When Victorian banker Thomas Brocklehurst returned to England from a transatlantic journey in 1876, he brought with him a pair of American grey squirrels, which he promptly released on the grounds of his estate in Cheshire. Little did he know that doing so would ignite a new battle of sorts between Americans and the British, just 100 years after the American Revolution ended.
The larger, super adaptable and more destructive grey squirrel spent the next century invading towns across the UK, destroying cable lines and trees and causing hundreds of millions of dollars in damage. They also threatened the existence of England’s much timider, native red squirrel, whose numbers began to dangerously dwindle as the grey’s population rose to an estimated 5 million. Today, there are just there are just 120,000 to 140,000 red squirrels in the UK. “Greys don't actually kill reds themselves, as is commonly believed,” Natasha Collings, project coordinator for the Cornwall Red Squirrel Project, told The Guardian. “They spread a deadly pox, causing distinctive ulcerations on their eyes and nose, which kills reds within five to seven days. If you want reds, you have to kill greys. It's a fact."

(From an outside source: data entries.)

-- ==== Sys2Proof/Machine/Bitfields.lean ====
section
/-! DEFINITION. The bitfield commands (43_bitfield_commands.md R113 to R119): flag `i` of the protocol table is `FLAGS[i]`,
higher bits are dropped, nothing can violate. -/

namespace Sys2Proof.Machine

/-- Motors (R114): side brush, vacuum, main brush, side brush clockwise, main brush direction on bits 0 to 4. -/
def ruleMotors (flags : Byte) : CommandRule := { violations := 0, frame := [138, pack Limits.kMotors flags] }

/-- LEDs (R115): bitfield first, then color and intensity. -/
def ruleLeds (p : Params) (flags color intensity : Byte) : CommandRule :=
  { violations := 0, frame := [139, pack p.kLeds flags, color, intensity] }

/-- DigitalOutput (R116). -/
def ruleDigitalOutput (p : Params) (flags : Byte) : CommandRule :=
  { violations := 0, frame := [147, pack p.kDigout flags] }

/-- SchedulingLEDs (R117): the weekday byte as it is, then the bitfield. -/
def ruleSchedulingLEDs (p : Params) (weekday flags : Byte) : CommandRule :=
  { violations := 0, frame := [162, weekday, pack p.kSchedLeds flags] }

/-- Buttons (R118). -/
def ruleButtons (p : Params) (flags : Byte) : CommandRule := { violations := 0, frame := [165, pack p.kButtons flags] }

/-- Motors (R114). -/
def execMotors (flags : Byte) (s : State) : Result := accept (ruleMotors flags) s
/-- LEDs (R115). -/
def execLeds (flags color intensity : Byte) (s : State) : Result := accept (ruleLeds s.params flags color intensity) s
/-- DigitalOutput (R116). -/
def execDigitalOutput (flags : Byte) (s : State) : Result := accept (ruleDigitalOutput s.params flags) s
/-- SchedulingLEDs (R117). -/
def execSchedulingLEDs (weekday flags : Byte) (s : State) : Result := accept (ruleSchedulingLEDs s.params weekday flags) s
/-- Buttons (R118). -/
def execButtons (flags : Byte) (s : State) : Result := accept (ruleButtons s.params flags) s

end Sys2Proof.Machine
end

Local communities across the UK have been trying to stop the spread of grey squirrels since the late 1990s, and in 2006, policies were adopted, and funding was put into place, to begin targeting certain areas for culls. (The Forestry Commission, which has been providing advice on grey squirrel control for over 30 years, recommended squirrel vigilantism in a policy report published in 2005: “We will also encourage landowners to form Grey Squirrel Control Groups in vulnerable areas where sustainability and public benefits are threatened at a landscape scale.”) Guidelines on how to trap greys were distributed, and an organization called The Red Squirrel Survival Trust was set up to raise awareness of the plight of the diminishing reds. “In 2011, Red Squirrels Northern England (RSNE) was launched, which for the first time saw the number of fully paid rangers and contract workers working on grey squirrel control in Northern England, working in partnership with other conservation organizations, private landowners and local communities,” says Simon O’ Hare, a Red Squirrel Officer with RSNE. There are similar efforts in areas of Scotland, Ireland, and Wales.

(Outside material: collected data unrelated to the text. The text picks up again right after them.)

-- ==== Sys2Proof/Safety.lean ====
section
/-! DEFINITION. The terms the claims use: what an accept step writes, element by element, in its two outcomes (10_state.md
R17.1); the invariant of the block (10_state.md R13 to R15, R18); runs of answered and delayed bytes (20_memory.md R47). -/

namespace Sys2Proof

/-! ### What a command reads -/

/-- The bytes `LIST[0 .. n-1]` as numbers. -/
def Descriptor.itemNats (d : Descriptor) (n : Nat) : List Nat := (d.items n).map fun b => b.toNat

/-- The hour and minute of the active days of a schedule, those of an inactive day left out (R133). -/
def Descriptor.activeTimes (d : Descriptor) : List Nat :=
  (List.range 7).flatMap fun i =>
    if d.flags.getLsbD i then [(d.item (2 * i)).toNat, (d.item (2 * i + 1)).toNat] else []

/-- The parts of a descriptor its command reads besides the selector (R53), flags cut to the command's flag count (R64). -/
def Descriptor.readFields (p : Params) (d : Descriptor) : List Nat :=
  match d.op.toNat with
  | 129 | 141 | 142 | 151 => [d.b0.toNat]
  | 136 => if d.var then [d.b0.toNat] else []
  | 137 | 145 | 146 => [d.w0.toNat, d.w1.toNat]
  | 138 => [d.flags.toNat % 2 ^ 5]
  | 139 => [d.flags.toNat % 2 ^ p.kLeds, d.b0.toNat, d.b1.toNat]
  | 140 => d.b0.toNat :: d.len.toNat :: d.itemNats (2 * min d.len.toNat 16)
  | 144 | 168 => [d.b0.toNat, d.b1.toNat, d.b2.toNat]
  | 147 => [d.flags.toNat % 2 ^ p.kDigout]
  | 148 | 149 => d.len.toNat :: d.itemNats d.len.toNat
  | 150 => [d.flags.toNat % 2]
  | 162 => [d.b0.toNat, d.flags.toNat % 2 ^ p.kSchedLeds]
  | 163 => [d.b0.toNat, d.b1.toNat, d.b2.toNat, d.b3.toNat]
  | 164 => d.len.toNat :: d.itemNats (min d.len.toNat 4)
  | 165 => [d.flags.toNat % 2 ^ p.kButtons]
  | 167 => d.flags.toNat % 2 ^ 7 :: d.activeTimes
  | _ => []

end Sys2Proof

namespace Sys2Proof.Machine

/-! ### The two outcomes of a legal command -/

/-- From `s` to `t` a command without violation was accepted with the frame `F` (R17.1): every element of R10, and nothing
on TX, the channel, the parameters or the coming inputs. That the new frame has seen no lifecycle call (`noCall`) is the
model's own bookkeeping (log 11). -/
structure AcceptedAs (F : List Byte) (s t : State) : Prop where
  ph : t.ph = .emit
  fb : t.fb = F
  fidx : t.fidx = 0
  resKind : t.resKind = .none
  errset : t.errset = 0
  resSent : t.resSent = 0
  resTxerr : t.resTxerr = 0
  noStrobe : t.resValid = false
  tx : t.tx = s.tx
  chan : t.transport.chan = s.transport.chan
  opened : t.transport.opened = s.transport.opened
  noCall : t.transport.callInFrame = false
  lastReturn : t.transport.lastReturn = s.transport.lastReturn
  params : t.params = s.params
  env : t.env = s.env

/-- From `s` to `t` a command was refused with the violations `V` (R17.1, R142, R145): only the result and `FLEN` are
written. -/
structure RefusedAs (V : ErrSet) (s t : State) : Prop where
  ph : t.ph = s.ph
  fb : t.fb = []
  fidx : t.fidx = s.fidx
  resKind : t.resKind = .validation
  errset : t.errset = V
  resSent : t.resSent = 0
  resTxerr : t.resTxerr = 0
  strobe : t.resValid = true
  tx : t.tx = s.tx
  transport : t.transport = s.transport
  params : t.params = s.params
  env : t.env = s.env

/-- The command runs in `s`, has no violation and begins to emit the frame `F`. -/
def Accepts (i : Instr) (s : State) (F : List Byte) : Prop := ∃ t, exec i s = .next t ∧ AcceptedAs F s t

/-- The command runs in `s` and is refused with the violations `V`. -/
def Refuses (i : Instr) (s : State) (V : ErrSet) : Prop := ∃ t, exec i s = .next t ∧ RefusedAs V s t

/-! ### Waiting -/

/-- From `s` to `t` no step of R17 was enabled: every element of R10, the outputs of the TX port, the TX stream, the
transport and the parameters are as before, and no strobe is out (R16, log 4). The inputs still to come are `rest`. -/
structure WaitedAs (rest : List Event) (s t : State) : Prop where
  ph : t.ph = s.ph
  fb : t.fb = s.fb
  fidx : t.fidx = s.fidx
  resKind : t.resKind = s.resKind
  errset : t.errset = s.errset
  resSent : t.resSent = s.resSent
  resTxerr : t.resTxerr = s.resTxerr
  noStrobe : t.resValid = false
  tx : t.tx = s.tx
  transport : t.transport = s.transport
  params : t.params = s.params
  env : t.env = rest
  txData : t.txData = s.txData
  txLast : t.txLast = s.txLast

/-! ### The invariant -/

/-- What holds of every state the block can be in (R13 to R15, R18; log 12 for the handles). -/
structure State.Inv (s : State) : Prop where
  /-- The flag counts are 1 to 8 (R6). -/
  params : s.params.wf
  /-- `FLEN` ≤ 257 (R12). -/
  frame : s.fb.length ≤ 257
  /-- `FIDX` ≤ 257 (R14). -/
  index : s.fidx.toNat ≤ 257
  /-- In EMIT a byte is offered: `FIDX < FLEN` (R14). -/
  offered : s.ph = .emit → s.fidx.toNat < s.fb.length
  /-- In EMIT there is no result and no strobe (R18 b). -/
  inFlight : s.ph = .emit → s.resKind = .none ∧ s.resValid = false
  /-- `ERRSET` ≠ 0 exactly for VALIDATION (R18 c). -/
  violations : s.errset ≠ 0 ↔ s.resKind = .validation
  /-- Bits 18 to 31 of `ERRSET` are never set (R144). -/
  violationBits : s.errset.toNat < 2 ^ 18
  /-- `RES_SENT` is `FLEN` when OK, `FIDX` at the failure when TRANSPORT, else 0 (R15). -/
  sent :
    (s.resKind = .ok → s.resSent = s.flen ∧ 1 ≤ s.fb.length) ∧
    (s.resKind = .transport → s.resSent = s.fidx ∧ s.fidx.toNat < s.fb.length) ∧
    (s.resKind ≠ .ok → s.resKind ≠ .transport → s.resSent = 0)
  /-- `RES_TXERR` is 0 unless TRANSPORT (R15). -/
  txerr : s.resKind ≠ .transport → s.resTxerr = 0
  /-- A refused command leaves no frame (R12). -/
  refused : s.resKind = .validation ∨ s.resKind = .illegal → s.fb = []
  /-- A strobe goes with a result (R16). -/
  strobe : s.resValid = true → s.resKind ≠ .none
  /-- An open channel was opened by a past call (R41). -/
  handle : ∀ h, s.transport.chan = some h → h < s.transport.opened

/-! ### Decoding and checking -/

/-- Every descriptor with the opcode is the command with these operands, whatever `VAR` and the other fields hold. -/
def DecodesTo (op : Byte) (operands : Descriptor → Instr) : Prop := ∀ d, d.op = op → decode d = .ok (operands d)

/-- The commands with a range table (R144); the others never violate (R141, R119). -/
def checked : Instr → Bool
  | .baud _ | .drive _ _ | .driveDirect _ _ | .drivePWM _ _ | .pwmMotors _ _ _ | .play _ | .song _ _ _ | .schedule _ _
  | .setDateTime _ _ _ => true
  | .start | .safe | .full | .power | .spot | .clean | .max | .demo _ | .motors _ | .leds _ _ _ | .sensors _ | .seekDock
  | .digitalOutput _ | .stream _ | .queryList _ | .pauseResumeStream _ | .sendIR _ | .schedulingLEDs _ _
  | .digitLEDsRaw _ _ _ _ | .digitLEDsASCII _ | .buttons _ => false

/-! ### Answered bytes -/

/-- A sample in which the transport acknowledges or delays: no reset, no failure (R47). The command port may show
anything. -/
def PortSample.calm (p : PortSample) : Bool := !p.rst && !p.tx.error

/-- How many of the samples acknowledge. -/
def acks (ps : List PortSample) : Nat := ps.countP fun p => p.tx.ready

/-- The channel gives the link's answers unchanged: it is open, or a lifecycle call came during the frame (R43, R48). -/
def Transport.linked (t : Transport) : Bool := t.chan.isSome || t.callInFrame

/-- `n` steps, stopping at a fault or a refusal (`Host.Core.run` at the machine's own types). -/
def run : Nat → State → Result
  | 0, s => .next s
  | n + 1, s =>
    match step s with
    | .next t => run n t
    | .fault r => .fault r
    | .refused r => .refused r

/-- The bytes a presented descriptor puts on TX when every byte is acknowledged: the frame of a command without
violation, nothing for a violating command or an illegal selector (R38). -/
def deliveredFrame (p : Params) (d : Descriptor) : List Byte :=
  match decode d with
  | .ok i => if (ruleOf p i).violations = 0 then (ruleOf p i).frame else []
  | .error _ => []

/-- A host that presents descriptors one after the other, each when the one before is finished, to a transport that
acknowledges every byte at once. -/
def presented (p : Params) (ds : List Descriptor) : List Event :=
  ds.flatMap fun d => .edge (.present d) :: List.replicate (deliveredFrame p d).length (.edge .ack)

end Sys2Proof.Machine
end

The patriotic push to preserve the beloved red squirrel has also seen greys headed from electrical poles to simmering pots in a growing culinary trend edging around the boundaries of mainstream British cuisine. Squirrel pies, a delicacy unheard of since the Victorian era, began reappearing in food circles after the cull began, and plastic-wrapped squirrel meat appeared on the shelves of North London supermarkets. (“May contain shot” from the ammo used to kill the squirrel, according to the label.) The squirrel pie of Leicester-based company, Nice Pie, even won gold at the 2013 British Pie Awards. James Hughes Davies, chief pie maker at Little Jack Horner’s in Somerset, saw his squirrel pies leap off the stands when he began selling them at farmers markets a few years ago, so much so that he couldn’t get enough squirrel meat to satisfy demands.

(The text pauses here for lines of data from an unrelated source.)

-- ==== Sys2Proof/Tests/Slice0.lean ====
section
/-! SUPPORT. The model's own tests. Expected results come from the spec: its encoding tables (30_encoding.md R53, R60) and
its vectors (95_test_vectors.md: S, V, T, L). Each test is one decoding or one step. After them, one witness for each
obligation that has hypotheses: a state and operands that meet all of them together, each clause at its boundary. -/

namespace Sys2Proof.Tests

open Sys2Proof.Machine

/-! ### Small states and checks -/

/-- What a step answers satisfies a check. -/
def reaches (r : Result) (check : State → Bool) : Bool :=
  match r with
  | .next t => check t
  | .fault _ | .refused _ => false

/-- Presented after reset, the descriptor is accepted with the frame `F`. -/
def loads (d : Descriptor) (F : List Byte) : Bool :=
  reaches (step (State.reset.presentNext d)) fun t =>
    t.ph == .emit && t.fb == F && t.fidx == 0 && t.resKind == .none && t.errset == 0 && !t.resValid && t.tx == []

/-- Presented after reset, the descriptor is refused with the violations `V`. -/
def violates (d : Descriptor) (V : ErrSet) : Bool :=
  reaches (step (State.reset.presentNext d)) fun t =>
    t.ph == .idle && t.fb == [] && t.resKind == .validation && t.errset == V && t.resSent == 0 && t.resValid && t.tx == []

/-- Presented after reset, the descriptor is reported illegal. -/
def illegal (d : Descriptor) : Bool :=
  reaches (step (State.reset.presentNext d)) fun t =>
    t.ph == .idle && t.fb == [] && t.resKind == .illegal && t.errset == 0 && t.resSent == 0 && t.resValid && t.tx == []

/-- The transport with an open channel. -/
def opened : Transport := { chan := some 0, opened := 1, callInFrame := false, lastReturn := .none }

/-- Reset, with an open channel. -/
def ready : State := { State.reset with transport := opened }

/-- `Drive(100, -1)` with `k` bytes acknowledged (vectors T1 to T12). -/
def atByte (k : Nat) : State :=
  { ready with
    ph := .emit, fb := [0x89, 0x00, 0x64, 0xFF, 0xFF], fidx := BitVec.ofNat 9 k
    tx := [0x89, 0x00, 0x64, 0xFF, 0xFF].take k }

/-- The step of one event. -/
def take (e : Event) (s : State) : Result := step { s with env := [e] }

/-! ### Well-formedness: an ill-formed term for each check -/

theorem test_wf_refuses_song : Instr.wf (.song 0 2 [⟨60, 1⟩]) = false := by decide
theorem test_wf_refuses_stream : Instr.wf (.stream (List.replicate 256 0)) = false := by decide +kernel
theorem test_wf_refuses_queryList : Instr.wf (.queryList (List.replicate 256 0)) = false := by decide +kernel
theorem test_wf_refuses_digitLEDsASCII : Instr.wf (.digitLEDsASCII (List.replicate 256 0)) = false := by decide +kernel
theorem test_wf_refuses_schedule : Instr.wf (.schedule 0 (List.replicate 6 ⟨0, 0⟩)) = false := by decide

/-! ### Decoding: descriptors written out from R53 and R60, one per command -/

theorem test_decode_start : decode (.ofOp 0x80) = .ok .start := rfl
theorem test_decode_baud : decode { Descriptor.ofOp 0x81 with b0 := 0x0B } = .ok (.baud 11) := rfl
theorem test_decode_safe : decode (.ofOp 0x83) = .ok .safe := rfl
theorem test_decode_full : decode (.ofOp 0x84) = .ok .full := rfl
theorem test_decode_power : decode (.ofOp 0x85) = .ok .power := rfl
theorem test_decode_spot : decode (.ofOp 0x86) = .ok .spot := rfl
theorem test_decode_clean : decode (.ofOp 0x87) = .ok .clean := rfl
theorem test_decode_max : decode (.ofOp 0x88) = .ok .max := rfl
theorem test_decode_demo :
    decode { Descriptor.ofOp 0x88 with var := true, b0 := 0xFF } =
      .ok (.demo 255) := rfl
theorem test_decode_drive :
    decode { Descriptor.ofOp 0x89 with w0 := 0x01F4, w1 := 0xF830 } =
      .ok (.drive 500 (-2000)) := rfl
theorem test_decode_motors :
    decode { Descriptor.ofOp 0x8A with flags := 0b00010101 } =
      .ok (.motors 0b10101) := rfl
theorem test_decode_leds :
    decode { Descriptor.ofOp 0x8B with flags := 0b00000101, b0 := 0x00, b1 := 0xFF } =
      .ok (.leds 5 0 255) := rfl
theorem test_decode_song :
    decode { Descriptor.ofOp 0x8C with b0 := 0x03, len := 2, list := padList [0x1F, 0xFF, 0x7F, 0x00] } =
      .ok (.song 3 2 [⟨31, 255⟩, ⟨127, 0⟩]) := rfl
theorem test_decode_play : decode { Descriptor.ofOp 0x8D with b0 := 0x03 } = .ok (.play 3) := rfl
theorem test_decode_sensors : decode { Descriptor.ofOp 0x8E with b0 := 0x64 } = .ok (.sensors 100) := rfl
theorem test_decode_seekDock : decode (.ofOp 0x8F) = .ok .seekDock := rfl
theorem test_decode_pwmMotors :
    decode { Descriptor.ofOp 0x90 with b0 := 0x7F, b1 := 0x81, b2 := 0x7F } =
      .ok (.pwmMotors 127 129 127) := rfl
theorem test_decode_driveDirect :
    decode { Descriptor.ofOp 0x91 with w0 := 0x01F4, w1 := 0xFE0C } =
      .ok (.driveDirect 500 (-500)) := rfl
theorem test_decode_drivePWM :
    decode { Descriptor.ofOp 0x92 with w0 := 0x00FF, w1 := 0xFF01 } =
      .ok (.drivePWM 255 (-255)) := rfl
theorem test_decode_digitalOutput :
    decode { Descriptor.ofOp 0x93 with flags := 0b00001111 } =
      .ok (.digitalOutput 15) := rfl
theorem test_decode_stream :
    decode { Descriptor.ofOp 0x94 with len := 3, list := padList [0x07, 0x13, 0x14] } =
      .ok (.stream [7, 19, 20]) := rfl
theorem test_decode_queryList :
    decode { Descriptor.ofOp 0x95 with len := 2, list := padList [0x19, 0x1A] } =
      .ok (.queryList [25, 26]) := rfl
theorem test_decode_pauseResumeStream :
    decode { Descriptor.ofOp 0x96 with flags := 1 } =
      .ok (.pauseResumeStream true) := rfl
theorem test_decode_sendIR : decode { Descriptor.ofOp 0x97 with b0 := 0xFF } = .ok (.sendIR 255) := rfl
theorem test_decode_schedulingLEDs :
    decode { Descriptor.ofOp 0xA2 with b0 := 0x41, flags := 0b00000011 } =
      .ok (.schedulingLEDs 0x41 3) := rfl
theorem test_decode_digitLEDsRaw :
    decode { Descriptor.ofOp 0xA3 with b0 := 0xFF, b1 := 0x00, b2 := 0x80, b3 := 0x7F } =
      .ok (.digitLEDsRaw 255 0 128 127) := rfl
theorem test_decode_digitLEDsASCII :
    decode { Descriptor.ofOp 0xA4 with len := 5, list := padList [0x41, 0x42, 0x43, 0x44, 0x45] } =
      .ok (.digitLEDsASCII [0x41, 0x42, 0x43, 0x44, 0x45]) := rfl
theorem test_decode_buttons :
    decode { Descriptor.ofOp 0xA5 with flags := 0b10000100 } =
      .ok (.buttons 0x84) := rfl
theorem test_decode_schedule :
    decode { Descriptor.ofOp 0xA7 with flags := 0b10000010, list := padList [0x00, 0x00, 0x07, 0x0F, 0x63, 0x63] } =
      .ok (.schedule 0b10000010 [⟨0, 0⟩, ⟨7, 15⟩, ⟨99, 99⟩, ⟨0, 0⟩, ⟨0, 0⟩, ⟨0, 0⟩, ⟨0, 0⟩]) := rfl
theorem test_decode_setDateTime :
    decode { Descriptor.ofOp 0xA8 with b0 := 0x06, b1 := 0x17, b2 := 0x3B } =
      .ok (.setDateTime 6 23 59) := rfl

/-! ### The accept step: vectors of 95_test_vectors.md part 2, one theorem per command -/

/-- V1, V9. -/
theorem test_start :
    loads (.ofOp 0x80) [0x80] ∧
    loads { Descriptor.ofOp 0x80 with var := true, w0 := 0xFFFF, b0 := 0xFF, flags := 0xFF, len := 9 } [0x80] := by
  decide +kernel

/-- V11, V12. -/
theorem test_baud :
    loads { Descriptor.ofOp 0x81 with b0 := 0x0B } [0x81, 0x0B] ∧
    violates { Descriptor.ofOp 0x81 with b0 := 0x0C } 0x00000001 := by
  decide +kernel

/-- V2. -/
theorem test_safe :
    loads (.ofOp 0x83) [0x83] := by
  decide +kernel

/-- V3. -/
theorem test_full :
    loads (.ofOp 0x84) [0x84] := by
  decide +kernel

/-- V4. -/
theorem test_power :
    loads (.ofOp 0x85) [0x85] := by
  decide +kernel

/-- V5. -/
theorem test_spot :
    loads (.ofOp 0x86) [0x86] := by
  decide +kernel

/-- V6. -/
theorem test_clean :
    loads (.ofOp 0x87) [0x87] := by
  decide +kernel

/-- V7. -/
theorem test_max :
    loads (.ofOp 0x88) [0x88] := by
  decide +kernel

/-- V15. -/
theorem test_demo :
    loads { Descriptor.ofOp 0x88 with var := true, b0 := 0xFF } [0x88, 0xFF] := by
  decide +kernel

/-- V63, V60, V66, V69, V71. -/
theorem test_drive :
    loads { Descriptor.ofOp 0x89 with w0 := 0x01F4, w1 := 0xF830 } [0x89, 0x01, 0xF4, 0xF8, 0x30] ∧
    loads { Descriptor.ofOp 0x89 with w0 := 0x00C8, w1 := 0x8000 } [0x89, 0x00, 0xC8, 0x80, 0x00] ∧
    violates { Descriptor.ofOp 0x89 with w0 := 0x01F5 } 0x00000001 ∧
    violates { Descriptor.ofOp 0x89 with w1 := 0xF82F } 0x00000002 ∧
    violates { Descriptor.ofOp 0x89 with w1 := 0x7FFE } 0x00000002 := by
  decide +kernel

/-- V89, V92. -/
theorem test_motors :
    loads { Descriptor.ofOp 0x8A with flags := 0b00010101 } [0x8A, 0x15] ∧
    loads { Descriptor.ofOp 0x8A with flags := 0xFF } [0x8A, 0x1F] := by
  decide +kernel

/-- V95, V96. -/
theorem test_leds :
    loads { Descriptor.ofOp 0x8B with flags := 0b00000101, b0 := 0x00, b1 := 0xFF } [0x8B, 0x05, 0x00, 0xFF] ∧
    loads { Descriptor.ofOp 0x8B with flags := 0b11110000, b0 := 0x80, b1 := 0x80 } [0x8B, 0x00, 0x80, 0x80] := by
  decide +kernel

/-- V33, V37, V39. -/
theorem test_song :
    loads { Descriptor.ofOp 0x8C with b0 := 0x03, len := 2, list := padList [0x1F, 0xFF, 0x7F, 0x00] }
      [0x8C, 0x03, 0x02, 0x1F, 0xFF, 0x7F, 0x00] ∧
    violates { Descriptor.ofOp 0x8C with b0 := 0x04, len := 3, list := padList [0x1E, 0x01, 0x3C, 0x01, 0x80, 0x01] }
      0x00010005 ∧
    violates { Descriptor.ofOp 0x8C with len := 17, list := padList ([0x1E, 0x08] ++ (List.replicate 15 [0x3C, 0x08]).flatten ++ [0xC8, 0x08]) }
      0x00020001 := by
  decide +kernel

/-- V17, V18. -/
theorem test_play :
    loads { Descriptor.ofOp 0x8D with b0 := 0x03 } [0x8D, 0x03] ∧
    violates { Descriptor.ofOp 0x8D with b0 := 0x04 } 0x00000001 := by
  decide +kernel

/-- V20. -/
theorem test_sensors :
    loads { Descriptor.ofOp 0x8E with b0 := 0x64 } [0x8E, 0x64] := by
  decide +kernel

/-- V8. -/
theorem test_seekDock :
    loads (.ofOp 0x8F) [0x8F] := by
  decide +kernel

/-- V21, V23. -/
theorem test_pwmMotors :
    loads { Descriptor.ofOp 0x90 with b0 := 0x7F, b1 := 0x81, b2 := 0x7F } [0x90, 0x7F, 0x81, 0x7F] ∧
    violates { Descriptor.ofOp 0x90 with b2 := 0x80 } 0x00000004 := by
  decide +kernel

/-- V75, V79, V80. -/
theorem test_driveDirect :
    loads { Descriptor.ofOp 0x91 with w0 := 0x01F4, w1 := 0xFE0C } [0x91, 0x01, 0xF4, 0xFE, 0x0C] ∧
    violates { Descriptor.ofOp 0x91 with w0 := 0x01F5, w1 := 0xFE0B } 0x00000003 ∧
    violates { Descriptor.ofOp 0x91 with w1 := 0x01F5 } 0x00000002 := by
  decide +kernel

/-- V82, V86, V87. -/
theorem test_drivePWM :
    loads { Descriptor.ofOp 0x92 with w0 := 0x00FF, w1 := 0xFF01 } [0x92, 0x00, 0xFF, 0xFF, 0x01] ∧
    violates { Descriptor.ofOp 0x92 with w0 := 0x0100 } 0x00000001 ∧
    violates { Descriptor.ofOp 0x92 with w1 := 0xFF00 } 0x00000002 := by
  decide +kernel

/-- V99. -/
theorem test_digitalOutput :
    loads { Descriptor.ofOp 0x93 with flags := 0b00001111 } [0x93, 0x07] := by
  decide +kernel

/-- V40, V41. -/
theorem test_stream :
    loads { Descriptor.ofOp 0x94 with len := 3, list := padList [0x07, 0x13, 0x14] } [0x94, 0x03, 0x07, 0x13, 0x14] ∧
    loads (.ofOp 0x94) [0x94, 0x00] := by
  decide +kernel

/-- V44. -/
theorem test_queryList :
    loads { Descriptor.ofOp 0x95 with len := 2, list := padList [0x19, 0x1A] } [0x95, 0x02, 0x19, 0x1A] := by
  decide +kernel

/-- V26, V27. -/
theorem test_pauseResumeStream :
    loads { Descriptor.ofOp 0x96 with flags := 1 } [0x96, 0x01] ∧
    loads { Descriptor.ofOp 0x96 with flags := 0b11111110 } [0x96, 0x00] := by
  decide +kernel

/-- V29. -/
theorem test_sendIR :
    loads { Descriptor.ofOp 0x97 with b0 := 0xFF } [0x97, 0xFF] := by
  decide +kernel

/-- V101, V102. -/
theorem test_schedulingLEDs :
    loads { Descriptor.ofOp 0xA2 with b0 := 0x41, flags := 0b00000011 } [0xA2, 0x41, 0x03] ∧
    loads { Descriptor.ofOp 0xA2 with b0 := 0xFF, flags := 0xFF } [0xA2, 0xFF, 0x1F] := by
  decide +kernel

/-- V31. -/
theorem test_digitLEDsRaw :
    loads { Descriptor.ofOp 0xA3 with b0 := 0xFF, b1 := 0x00, b2 := 0x80, b3 := 0x7F }
      [0xA3, 0xFF, 0x00, 0x80, 0x7F] := by
  decide +kernel

/-- V47, V53. -/
theorem test_digitLEDsASCII :
    loads { Descriptor.ofOp 0xA4 with len := 5, list := padList [0x41, 0x42, 0x43, 0x44, 0x45] }
      [0xA4, 0x41, 0x42, 0x43, 0x44] ∧
    loads { Descriptor.ofOp 0xA4 with len := 1, list := padList [0x41, 0x58, 0x59, 0x5A] }
      [0xA4, 0x41, 0x20, 0x20, 0x20] := by
  decide +kernel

Horner makes no qualms about helping to revive the edibility of the grey squirrel. “They’re abundant in number, game keepers across the country are being required to trap them just for the sake of the ecosystems they’re protecting,” he says. “If they’re edible and tasty, why not use them?” Horner recommends slow braising and poaching so the meat can gently fall of the bone, and pairing the squirrels with seasonal vegetables like blackberries, red currants, and root vegetables. “They’re not as gamey and rich as you’d think, but they’re not mild either,” he says.
Squirrel meat might not excite your palate, but the culls are helping: According to a three-month study conducted by the Red Squirrels North England partnership project and released in 2013, British red squirrel numbers increased 7 percent from spring 2012, the first time the population had risen in 140 years.